It opens with the mysterious bit played with a very... uh... buzzing instrument, or at least it's played in a buzzing way. It's meant to spike your adrenaline in the way that you'd respond to an angry bee, raising the hackles immediately. This is accompanied by the heart-beat trick being done with the percussion, to build that up further. (Sidenote: I simply adore that incredibly subtle drumroll at about :09... it's like gathering thunder before a huge crash. Seriously. Go back and listen for it. Genius.) All this does is build alarm before the real power of the threat reveals itself at :21. The distorted electric guitar tells us that its a sadistic force, it keeping with the extant motif tells us that it's an unknowable, mysterious one. And then finally, at 1:04, it goes all in on the malevolent, distorted sadism, (to the point where some of the held notes almost sound like the guitar burning) being accompanied by a harmonized vocal chant, to hammer home the twinned facts that not only is this nightmare you've come face to face with gleeful in its malevolence, but it is something far beyond your power. Not yet fighting you, but you're right there where one wrong move could lead to that disastrous outcome. And what most represents tension? It is the wire-thin line between an unknown danger and fighting for your life.

Only a Plank Between One and Perdition from Final Fantasy VIII (Loop at 1:10)

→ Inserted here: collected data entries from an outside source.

-- ==== Sys2Proof/Laws/PerInstr.lean ====
section
/-! SUPPORT. Statements per instruction. FixedBits: the encoding of an instruction carries the fixed bits of its row of the
opcode table, `(op & mask) = match` (R84). -/

namespace Sys2Proof.Laws.FixedBits

def Statement (i : Instr) : Prop := encode i &&& (tableRow i).2 = (tableRow i).1

theorem addr_row (a : Nibble) (k : Addr) : ofNibbleAddr a k &&& 0xF000#16 = ofNibbles a 0 0 0 := by
  rw [ofNibbleAddr_eq, ofNibbles_and_F000]

theorem byte_row (a b : Nibble) (k : Byte) : ofNibblesByte a b k &&& 0xF000#16 = ofNibbles a 0 0 0 := by
  rw [ofNibblesByte_eq, ofNibbles_and_F000]

theorem sub_row (a b : Nibble) (k : Byte) : ofNibblesByte a b k &&& 0xF0FF#16 = ofNibblesByte a 0 k := by
  rw [ofNibblesByte_eq, ofNibblesByte_eq, ofNibbles_and_F0FF]

theorem cls : Statement .cls := by unfold Statement; decide
theorem ret : Statement .ret := by unfold Statement; decide
theorem jp (nnn : Addr) : Statement (.jp nnn) := addr_row _ _
theorem call (nnn : Addr) : Statement (.call nnn) := addr_row _ _
theorem seVxKk (x : RegIx) (kk : Byte) : Statement (.seVxKk x kk) := byte_row _ _ _
theorem sneVxKk (x : RegIx) (kk : Byte) : Statement (.sneVxKk x kk) := byte_row _ _ _
theorem seVxVy (x y : RegIx) : Statement (.seVxVy x y) := ofNibbles_and_F00F _ _ _ _
theorem ldVxKk (x : RegIx) (kk : Byte) : Statement (.ldVxKk x kk) := byte_row _ _ _
theorem addVxKk (x : RegIx) (kk : Byte) : Statement (.addVxKk x kk) := byte_row _ _ _
theorem ldVxVy (x y : RegIx) : Statement (.ldVxVy x y) := ofNibbles_and_F00F _ _ _ _
theorem orVxVy (x y : RegIx) : Statement (.orVxVy x y) := ofNibbles_and_F00F _ _ _ _
theorem andVxVy (x y : RegIx) : Statement (.andVxVy x y) := ofNibbles_and_F00F _ _ _ _
theorem xorVxVy (x y : RegIx) : Statement (.xorVxVy x y) := ofNibbles_and_F00F _ _ _ _
theorem addVxVy (x y : RegIx) : Statement (.addVxVy x y) := ofNibbles_and_F00F _ _ _ _
theorem subVxVy (x y : RegIx) : Statement (.subVxVy x y) := ofNibbles_and_F00F _ _ _ _
theorem shrVx (x : RegIx) : Statement (.shrVx x) := ofNibbles_and_F00F _ _ _ _
theorem subnVxVy (x y : RegIx) : Statement (.subnVxVy x y) := ofNibbles_and_F00F _ _ _ _
theorem shlVx (x : RegIx) : Statement (.shlVx x) := ofNibbles_and_F00F _ _ _ _
theorem sneVxVy (x y : RegIx) : Statement (.sneVxVy x y) := ofNibbles_and_F00F _ _ _ _
theorem ldINnn (nnn : Addr) : Statement (.ldINnn nnn) := addr_row _ _
theorem jpV0 (nnn : Addr) : Statement (.jpV0 nnn) := addr_row _ _
theorem rndVxKk (x : RegIx) (kk : Byte) : Statement (.rndVxKk x kk) := byte_row _ _ _
theorem drw (x y : RegIx) (n : Nat) : Statement (.drw x y n) := ofNibbles_and_F000 _ _ _ _
theorem skpVx (x : RegIx) : Statement (.skpVx x) := sub_row _ _ _
theorem sknpVx (x : RegIx) : Statement (.sknpVx x) := sub_row _ _ _
theorem ldVxDt (x : RegIx) : Statement (.ldVxDt x) := sub_row _ _ _
theorem ldVxK (x : RegIx) : Statement (.ldVxK x) := sub_row _ _ _
theorem ldDtVx (x : RegIx) : Statement (.ldDtVx x) := sub_row _ _ _
theorem ldStVx (x : RegIx) : Statement (.ldStVx x) := sub_row _ _ _
theorem addIVx (x : RegIx) : Statement (.addIVx x) := sub_row _ _ _
theorem ldFVx (x : RegIx) : Statement (.ldFVx x) := sub_row _ _ _
theorem ldBVx (x : RegIx) : Statement (.ldBVx x) := sub_row _ _ _
theorem ldMemVx (x : RegIx) : Statement (.ldMemVx x) := sub_row _ _ _
theorem ldVxMem (x : RegIx) : Statement (.ldVxMem x) := sub_row _ _ _

end Sys2Proof.Laws.FixedBits
end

One thing this exercise has taught me: Basically FFVIII's entire OST is tension songs. It's a tense game. I could analyze why I went with this one more in depth, or some of what the piece is doing between sections, but really, it's all about the percussion and bass supplied by the piano. It does not need anything else to get its point across. And it makes this point emphatically at :44 when it drops the countermelody entirely and focuses on the bass-line, to be rapidly joined (About :55) by the percussion doing the heartbeat thing, but with the second heartbeat sound (>Shrug< that's what it's called) cut out, focusing only on the main beat, quite elevated indeed from a resting heart rate.
Also, the title is fantastic, but in a way that also cuts to the heart of what it's about.

Dragon Theme from Gemfire (Loop at 1:04)
So the Dragon Theme is, as it says on the tin, the theme that plays whenever the Dragon is in battle. This overrides all other battle music, including the other two special themes, for the Pastha (a water dragon that willingly fights for kind and gracious leaders) and the Wyvern (....a generic monster that inexplicably has its own theme). And, as the Dragon is the special unit for the game's primary antagonist, Eselred, you could make a fair argument that it belongs in the unique boss category, and hey, why not.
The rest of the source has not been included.